* _What to work on_: Print all the records below, word for word and in full.

▬▬▬▬▬▬▬▬▬▬

/-- The pixel of a slot from the bytes of secondary OAM and of the pattern, in integers (rules R491, R495, R496). -/
theorem Ppu.slotPixel_eq (p : Ppu) (k j : Nat) :
    let y := (p.secOamRead (4 * k)).toNat
    let tile : Nat := (p.secOamRead (4 * k + 1)).toNat
    let attr := p.secOamRead (4 * k + 2)
    let h : Nat := if p.ctrl.getLsbD 5 then 16 else 8
    let above : Nat := (((p.scanline : Int) - (y : Int)) % (h : Int)).toNat
    let row : Nat := if attr.getLsbD 7 then h - 1 - above else above
    let addr : Nat :=
      if p.ctrl.getLsbD 5 then tile % 2 * 0x1000 + (tile / 2 * 2 + row / 8) * 16 + row % 8
      else (if p.ctrl.getLsbD 3 then 0x1000 else 0) + tile * 16 + row
    let b : Nat := if attr.getLsbD 6 then j else 7 - j
    p.slotPixel k j =
      { color := BitVec.ofNat 2 (2 * ((p.read (BitVec.ofNat 16 (addr + 8))).getLsbD b).toNat +
          ((p.read (BitVec.ofNat 16 addr)).getLsbD b).toNat)
        palette := BitVec.ofNat 2 (attr.toNat % 4), sprite0 := decide (k = 0) && p.eval.fetchSprite0
        priority := attr.getLsbD 5 } := by
  have hpalette : ∀ b : Byte, (b.setWidth 2 : BitVec 2) = BitVec.ofNat 2 (b.toNat % 4) := by decide
  have hhigh : ∀ row : Nat, (BitVec.ofNat 16 row + 8 : Word) = BitVec.ofNat 16 (row + 8) := fun row =>
    (BitVec.ofNat_add row 8).symm
  dsimp only
  rw [← Ppu.spriteRow_eq, ← hhigh, ← p.spriteAddr_eq _ (p.spriteRow_lt _ _), ← hpalette, ← spriteColor_eq]
  rfl

/-- Two bits make an opaque colour when one of them is set (rule R495). -/
theorem spriteColor_ne_zero_iff (hi lo : Bool) :
    BitVec.ofNat 2 (2 * hi.toNat + lo.toNat) ≠ 0 ↔ 2 * hi.toNat + lo.toNat ≠ 0 := by
  decide +revert

/-! ### The dots that write the buffer -/

theorem evalDot_spriteBuf (p : Ppu) : (evalDot p).spriteBuf = p.spriteBuf := by
  by_cases heven : p.cycle % 2 = 0
  · obtain ⟨m, e, st, h, -⟩ := evalAct_frame p
    rw [evalDot_act heven, h]
  · by_cases hstart : p.cycle = 65
    · rw [evalDot_start hstart]
    · rw [evalDot_read hstart (by omega)]
      rfl

/-- But for the clear and the fetches no dot of the sprite unit writes the buffer (rules R470, R490, R491). -/
theorem spriteDot_spriteBuf_eq_self {p : Ppu}
    (hrest : (239 < p.scanline ∧ p.scanline ≠ 261) ∨
      p.cycle ≠ 257 ∧ ¬ (264 ≤ p.cycle ∧ p.cycle ≤ 320 ∧ p.cycle % 8 = 0)) :
    (spriteDot p).spriteBuf = p.spriteBuf := by
  by_cases hline : p.scanline ≤ 239 ∨ p.scanline = 261
  · rw [spriteDot_of_fetch_line hline]
    split
    next => unfold secOamClear; split <;> rfl
    split
    next => exact evalDot_spriteBuf p
    next => rw [if_neg (by omega), if_neg (by omega)]
  · rw [spriteDot_of_idle_line hline]

/-- Settles O36: the rule of one pixel over one column, the pixel of a slot in integers, and the dots that fetch. -/
theorem spriteFetchKeepsWrittenColumns : Obligations.SpriteFetchKeepsWrittenColumns := by
  refine ⟨fun k p => ⟨fetchSlot_past, ?frame, fun col hwritten => ?written, fun col hout => ?outside⟩,
    fun k j p hk hj hcol => ?pixel, fun s => ⟨fun k hk hline hcycle => ?fetch, fun hrest => ?rest⟩⟩
  case frame =>
    obtain ⟨b, h⟩ := fetchSlot_frame k p
    rw [h]
  case written =>
    rcases fetchSlot_spriteAt_cases k p col with h | ⟨pix, h⟩
    · exact h
    · rw [h, SpritePixel.over_of_written col hwritten]
  case outside =>
    rw [← or_assoc] at hout
    rcases hout with hout | hout
    · exact fetchSlot_spriteAt_other k p hout
    · rcases fetchSlot_spriteAt_cases k p col with h | ⟨pix, h⟩
      · exact h
      · rw [h, SpritePixel.over_outside hout]
  case pixel =>
    dsimp only
    rw [fetchSlot_spriteAt hk hj, p.slotPixel_eq, SpritePixel.over]
    simp only [hcol, true_and, spriteColor_ne_zero_iff]
  case fetch =>
    have hsame := spriteInput_sameSprites s
    obtain ⟨-, hbuf, -⟩ := ppuTick_sprites s
    rw [← hsame.position.scanline] at hline
    rw [← hsame.position.cycle] at hcycle
    rw [hbuf, spriteDot_fetch hline hk hcycle, hsame.fetchSlot]
  case rest =>
    have hsame := spriteInput_sameSprites s
    obtain ⟨-, hbuf, -⟩ := ppuTick_sprites s
    rw [← hsame.position.scanline, ← hsame.position.cycle] at hrest
    rw [hbuf, spriteDot_spriteBuf_eq_self hrest, hsame.spriteBuf]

▬▬▬▬▬▬▬▬▬▬

* _Output for this exercise_:
/-- The pixel of a slot from the bytes of secondary OAM and of the pattern, in integers (rules R491, R495, R496). -/
theorem Ppu.slotPixel_eq (p : Ppu) (k j : Nat) :
    let y := (p.secOamRead (4 * k)).toNat
    let tile : Nat := (p.secOamRead (4 * k + 1)).toNat
    let attr := p.secOamRead (4 * k + 2)
    let h : Nat := if p.ctrl.getLsbD 5 then 16 else 8
    let above : Nat := (((p.scanline : Int) - (y : Int)) % (h : Int)).toNat
    let row : Nat := if attr.getLsbD 7 then h - 1 - above else above
    let addr : Nat :=
      if p.ctrl.getLsbD 5 then tile % 2 * 0x1000 + (tile / 2 * 2 + row / 8) * 16 + row % 8
      else (if p.ctrl.getLsbD 3 then 0x1000 else 0) + tile * 16 + row
    let b : Nat := if attr.getLsbD 6 then j else 7 - j
    p.slotPixel k j =
      { color := BitVec.ofNat 2 (2 * ((p.read (BitVec.ofNat 16 (addr + 8))).getLsbD b).toNat +
          ((p.read (BitVec.ofNat 16 addr)).getLsbD b).toNat)
        palette := BitVec.ofNat 2 (attr.toNat % 4), sprite0 := decide (k = 0) && p.eval.fetchSprite0
        priority := attr.getLsbD 5 } := by
  have hpalette : ∀ b : Byte, (b.setWidth 2 : BitVec 2) = BitVec.ofNat 2 (b.toNat % 4) := by decide
  have hhigh : ∀ row : Nat, (BitVec.ofNat 16 row + 8 : Word) = BitVec.ofNat 16 (row + 8) := fun row =>
    (BitVec.ofNat_add row 8).symm
  dsimp only
  rw [← Ppu.spriteRow_eq, ← hhigh, ← p.spriteAddr_eq _ (p.spriteRow_lt _ _), ← hpalette, ← spriteColor_eq]
  rfl

/-- Two bits make an opaque colour when one of them is set (rule R495). -/
theorem spriteColor_ne_zero_iff (hi lo : Bool) :
    BitVec.ofNat 2 (2 * hi.toNat + lo.toNat) ≠ 0 ↔ 2 * hi.toNat + lo.toNat ≠ 0 := by
  decide +revert

/-! ### The dots that write the buffer -/

theorem evalDot_spriteBuf (p : Ppu) : (evalDot p).spriteBuf = p.spriteBuf := by
  by_cases heven : p.cycle % 2 = 0
  · obtain ⟨m, e, st, h, -⟩ := evalAct_frame p
    rw [evalDot_act heven, h]
  · by_cases hstart : p.cycle = 65
    · rw [evalDot_start hstart]
    · rw [evalDot_read hstart (by omega)]
      rfl

/-- But for the clear and the fetches no dot of the sprite unit writes the buffer (rules R470, R490, R491). -/
theorem spriteDot_spriteBuf_eq_self {p : Ppu}
    (hrest : (239 < p.scanline ∧ p.scanline ≠ 261) ∨
      p.cycle ≠ 257 ∧ ¬ (264 ≤ p.cycle ∧ p.cycle ≤ 320 ∧ p.cycle % 8 = 0)) :
    (spriteDot p).spriteBuf = p.spriteBuf := by
  by_cases hline : p.scanline ≤ 239 ∨ p.scanline = 261
  · rw [spriteDot_of_fetch_line hline]
    split
    next => unfold secOamClear; split <;> rfl
    split
    next => exact evalDot_spriteBuf p
    next => rw [if_neg (by omega), if_neg (by omega)]
  · rw [spriteDot_of_idle_line hline]

/-- Settles O36: the rule of one pixel over one column, the pixel of a slot in integers, and the dots that fetch. -/
theorem spriteFetchKeepsWrittenColumns : Obligations.SpriteFetchKeepsWrittenColumns := by
  refine ⟨fun k p => ⟨fetchSlot_past, ?frame, fun col hwritten => ?written, fun col hout => ?outside⟩,
    fun k j p hk hj hcol => ?pixel, fun s => ⟨fun k hk hline hcycle => ?fetch, fun hrest => ?rest⟩⟩
  case frame =>
    obtain ⟨b, h⟩ := fetchSlot_frame k p
    rw [h]
  case written =>
    rcases fetchSlot_spriteAt_cases k p col with h | ⟨pix, h⟩
    · exact h
    · rw [h, SpritePixel.over_of_written col hwritten]
  case outside =>
    rw [← or_assoc] at hout
    rcases hout with hout | hout
    · exact fetchSlot_spriteAt_other k p hout
    · rcases fetchSlot_spriteAt_cases k p col with h | ⟨pix, h⟩
      · exact h
      · rw [h, SpritePixel.over_outside hout]
  case pixel =>
    dsimp only
    rw [fetchSlot_spriteAt hk hj, p.slotPixel_eq, SpritePixel.over]
    simp only [hcol, true_and, spriteColor_ne_zero_iff]
  case fetch =>
    have hsame := spriteInput_sameSprites s
    obtain ⟨-, hbuf, -⟩ := ppuTick_sprites s
    rw [← hsame.position.scanline] at hline
    rw [← hsame.position.cycle] at hcycle
    rw [hbuf, spriteDot_fetch hline hk hcycle, hsame.fetchSlot]
  case rest =>
    have hsame := spriteInput_sameSprites s
    obtain ⟨-, hbuf, -⟩ := ppuTick_sprites s
    rw [← hsame.position.scanline, ← hsame.position.cycle] at hrest
    rw [hbuf, spriteDot_spriteBuf_eq_self hrest, hsame.spriteBuf]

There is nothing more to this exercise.